┏━━

-- ==== Sys2Proof/Machine/SpanMemory.lean ====
section
/-! DEFINITION. The span-memory class (R94, R95) and what releases and acquires do (R101, R224-R227, R239, R240). -/

namespace Sys2Proof.Machine

/-! ### Addresses (R94, R95) -/

/-- The span address of a lane with an immediate of n bits, modulo 2^64. -/
def Issue.spanAddr (i : Issue) (n l : Nat) : Nat :=
  (i.b.getU i.f.b.toNat + (i.b.getV i.f.a.toNat l).signExtend 64
    + BitVec.ofInt 64 (signed n (i.f.md.toNat % 2 ^ n))).toNat

/-- Misaligned access, then an address outside the span (R95, R117). -/
def spanCheck (n : Nat) (size : Issue → Nat) (m : Main) (i : Issue) : Option TrapReq :=
  match i.lanes.find? (fun l => i.spanAddr n l % size i != 0) with
  | some l => some (.plain .ma l)
  | none =>
    match i.lanes.find? (fun l => (m.mem.translate i.la.span (i.spanAddr n l)).isNone) with
    | some l => some (.plain .ox l)
    | none => none

/-- The LPA of a lane's access. -/
def Main.laneLpa (m : Main) (i : Issue) (n l : Nat) : Nat := (m.mem.translate i.la.span (i.spanAddr n l)).getD 0

/-- The lines of the lanes' accesses. -/
def Main.laneLines (m : Main) (i : Issue) (n : Nat) : List Nat := (i.lanes.map (fun l => m.laneLpa i n l / 128)).eraseDups

/-- Who keeps the instruction's places at the homes. -/
def Issue.who (i : Issue) : TurnOf := .bundle i.br.wg i.br.idx

/-- Whether a lane's access waits: its core's port is closed, or its line waits at the home (R199, R208, R215). -/
def Main.laneBlocked (m : Main) (i : Issue) (n : Nat) : Bool :=
  m.portClosed i.w.core || (m.laneLines i n).any (m.lineHeldFor (some i.who))

/-- The bundle waits with the accesses at their homes, unless its core's port is closed (R208, R215). -/
def Main.lineWait (m : Main) (i : Issue) (n : Nat) : Act :=
  .wait (if m.portClosed i.w.core then m else m.takeTurns i.who (m.laneLines i n)) .line

/-! ### Order and scope -/

/-- MOD[15:14]. -/
def Issue.order (i : Issue) : Nat := fieldMod i.f 15 14
/-- MOD[13:11] (R99). -/
def Issue.scope (i : Issue) : Nat := fieldMod i.f 13 11
/-- The order carries a release. -/
def Issue.releases (i : Issue) : Bool := bit i.order 1
/-- The order carries an acquire. -/
def Issue.acquires (i : Issue) : Bool := bit i.order 0

/-- What a release of a scope waits for: TSTOREs performed, and from span scope on the acknowledgement of every RST and
RATOM (R224). Stores and atomics of this model are performed as they issue. -/
def releaseWait (i : Issue) (scope : Nat) : Option Wait :=
  if 1 ≤ scope ∧ i.w.xfers.any (fun x => x.bundle == i.b.idx && x.store) then some .transfers
  else if 4 ≤ scope ∧ i.b.rstOut ≠ 0 then some .acks
  else none

/-- The release record a write of the bundle leaves in checked mode: its own release's, or that of a release fence it
follows; the wider when both hold (R239). A release of thread scope leaves none. -/
def Main.writeRecord (m : Main) (i : Issue) (own : Option Nat) : Option RelRec :=
  let s := max (own.getD 0) (i.b.relFence.getD 0)
  if i.la.spec.checked && s != 0 then some (m.posOf i.w.core s) else none

/-- The bundle after a write that followed a release fence. -/
def Bundle.afterWrite (b : Bundle) : Bundle := { b with relFence := none }

/-- The first lane whose record does not agree with an acquire of the bundle (R240). -/
def Main.mismatch (m : Main) (i : Issue) (scope : Nat) (rrs : List (Nat × Option RelRec)) : Option Nat :=
  if i.la.spec.checked then (rrs.find? (fun x => !agrees x.2 (m.posOf i.w.core scope))).map (·.1) else none

/-- The scope-mismatch trap (R136, R240). -/
def scopeTrap (lane : Nat) : TrapReq := { cls := .sm, cause := .scopeMismatch, lane := lane, dbcode := 0, flags := 0 }

/-- The records that arrived with each distinct line of an instruction, in lane order, up to 32 (R240). -/
def keptRecords (l : List (Nat × Option RelRec)) : List (Option RelRec) :=
  ((l.foldl (fun (a : List (Nat × Option RelRec)) x => if a.any (fun y => y.1 == x.1) then a else a ++ [x]) []).map
    (·.2)).take 32

/-! ### The class -/

/-- One lane's load. -/
def Main.laneLoad (m : Main) (i : Issue) (l : Nat) : Served × Main :=
  let lpa := m.laneLpa i 11 l
  let (s, m1) := m.l1Read i.w.core (lpa / 128) (some i.la.ctx) (m.bypass i.w.core i.b)
  ({ s with data := (s.data.drop (lpa % 128)).take i.memSize }, m1)

/-- Fields of the class: a v address and a u base. -/
def spanLegal (i : Issue) : Bool :=
  decide (fieldMod i.f 18 16 ≤ 4) && i.vReg i.f.a && uReg i.f.b && i.f.c == 0 && decide (i.scope ≤ 5)

/-- LD. -/
def ldIns : Ins :=
  { cls := 7, func := 0x00, kind := .thread
    legal := fun i => spanLegal i && i.vRegN i.f.dst (sizeRegs i.memSize) && decide (i.order ≤ 1)
    reads := fun i => [(i.f.a.toNat, 1)]
    writes := Issue.dataRegs
    addr := spanCheck 11 Issue.memSize
    bad := fun m i l => if (m.laneLoad i l).1.poison then some .poisoned else none
    run := fun m i =>
      if m.laneBlocked i 11 then m.lineWait i 11
      else
        let r := i.lanes.foldl (fun (a : List (Nat × Served) × Main) l =>
          let (s, m1) := a.2.laneLoad i l
          (a.1 ++ [(l, s)], m1)) ([], m)
        let b1 := r.1.foldl (fun b x => b.setVs i.f.dst.toNat x.1 (loadWords x.2.data)) i.b
        let rrs := r.1.map (fun x => (x.1, x.2.rr))
        if i.acquires then
          match r.2.mismatch i i.scope rrs with
          | some l => .trap (scopeTrap l)
          | none =>
            let m2 := r.2.acquire i.w.core i.scope
            .done m2 (b1.acquired m2 i.w.core i.scope).advance
        else
          let lines := r.1.map (fun x => (m.laneLpa i 11 x.1 / 128, x.2.rr))
          .done r.2 { b1 with kept := keptRecords lines, pc := b1.pc + 8 } }

/-- One lane's store. -/
def Main.laneStore (m : Main) (i : Issue) (rr : Option RelRec) (l : Nat) : Main :=
  let lpa := m.laneLpa i 11 l
  let data := i.b.laneBytes i.f.dst.toNat l i.memSize
  match rr with
  | some r => m.bufStore i.w.core (lpa / 128) (lpa % 128) data (some r)
  | none => m.l1Write i.w.core (lpa / 128) (lpa % 128) (some i.la.ctx) data

/-- ST. -/
def stIns : Ins :=
  { cls := 7, func := 0x01, kind := .thread
    legal := fun i => spanLegal i && i.vRegN i.f.dst (sizeRegs i.memSize) && (i.order == 0 || i.order == 2)
    reads := fun i => (i.f.a.toNat, 1) :: i.dataRegs
    writes := noRegs
    addr := spanCheck 11 Issue.memSize
    run := fun m i =>
      if m.laneBlocked i 11 then m.lineWait i 11
      else
        match if i.releases then releaseWait i i.scope else none with
        | some x => .wait m x
        | none =>
          let rr := m.writeRecord i (if i.releases then some i.scope else none)
          let (order, m1) := m.laneOrder (fun l => (m.laneLpa i 11 l, i.memSize)) i.lanes
          .done (order.foldl (fun m l => m.laneStore i rr l) m1) i.b.afterWrite.advance }

/-- One lane's prefetch: nothing happens for an address the span does not hold, a poisoned line or one that would wait (R94, R215). -/
def Main.lanePref (m : Main) (i : Issue) (l : Nat) : Main :=
  match m.mem.translate i.la.span (i.spanAddr 11 l) with
  | none => m
  | some lpa =>
    if m.portClosed i.w.core || m.mustWait (lpa / 128) then m
    else
      let (s, m1) := m.l1Read i.w.core (lpa / 128) (some i.la.ctx) (m.bypass i.w.core i.b)
      if s.poison then m else m1

/-- PREF. -/
def prefIns : Ins :=
  { cls := 7, func := 0x02, kind := .thread
    legal := fun i => spanLegal i && i.f.dst == 0 && i.order == 0 && fieldMod i.f 18 16 == 0
    reads := fun i => [(i.f.a.toNat, 1)]
    writes := noRegs
    addr := noAddr
    run := fun m i => .done (i.lanes.foldl (fun m l => m.lanePref i l) m) i.b.advance }

/-- LD (R94). -/
def execLd (b : BRef) (f : Fields) (s : State) : Outcome := onMain (ldIns.issue b f) s
/-- ST (R94). -/
def execSt (b : BRef) (f : Fields) (s : State) : Outcome := onMain (stIns.issue b f) s
/-- PREF (R94). -/
def execPref (b : BRef) (f : Fields) (s : State) : Outcome := onMain (prefIns.issue b f) s

end Sys2Proof.Machine
end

┗━━

Problem to work on:
Once you find the line with "def Main.laneStore (m" in the entries above, output it and each line after it up to and including the line with "data (some r)", and nothing else.

Exercise response:
def Main.laneStore (m : Main) (i : Issue) (rr : Option RelRec) (l : Nat) : Main :=
  let lpa := m.laneLpa i 11 l
  let data := i.b.laneBytes i.f.dst.toNat l i.memSize
  match rr with
  | some r => m.bufStore i.w.core (lpa / 128) (lpa % 128) data (some r)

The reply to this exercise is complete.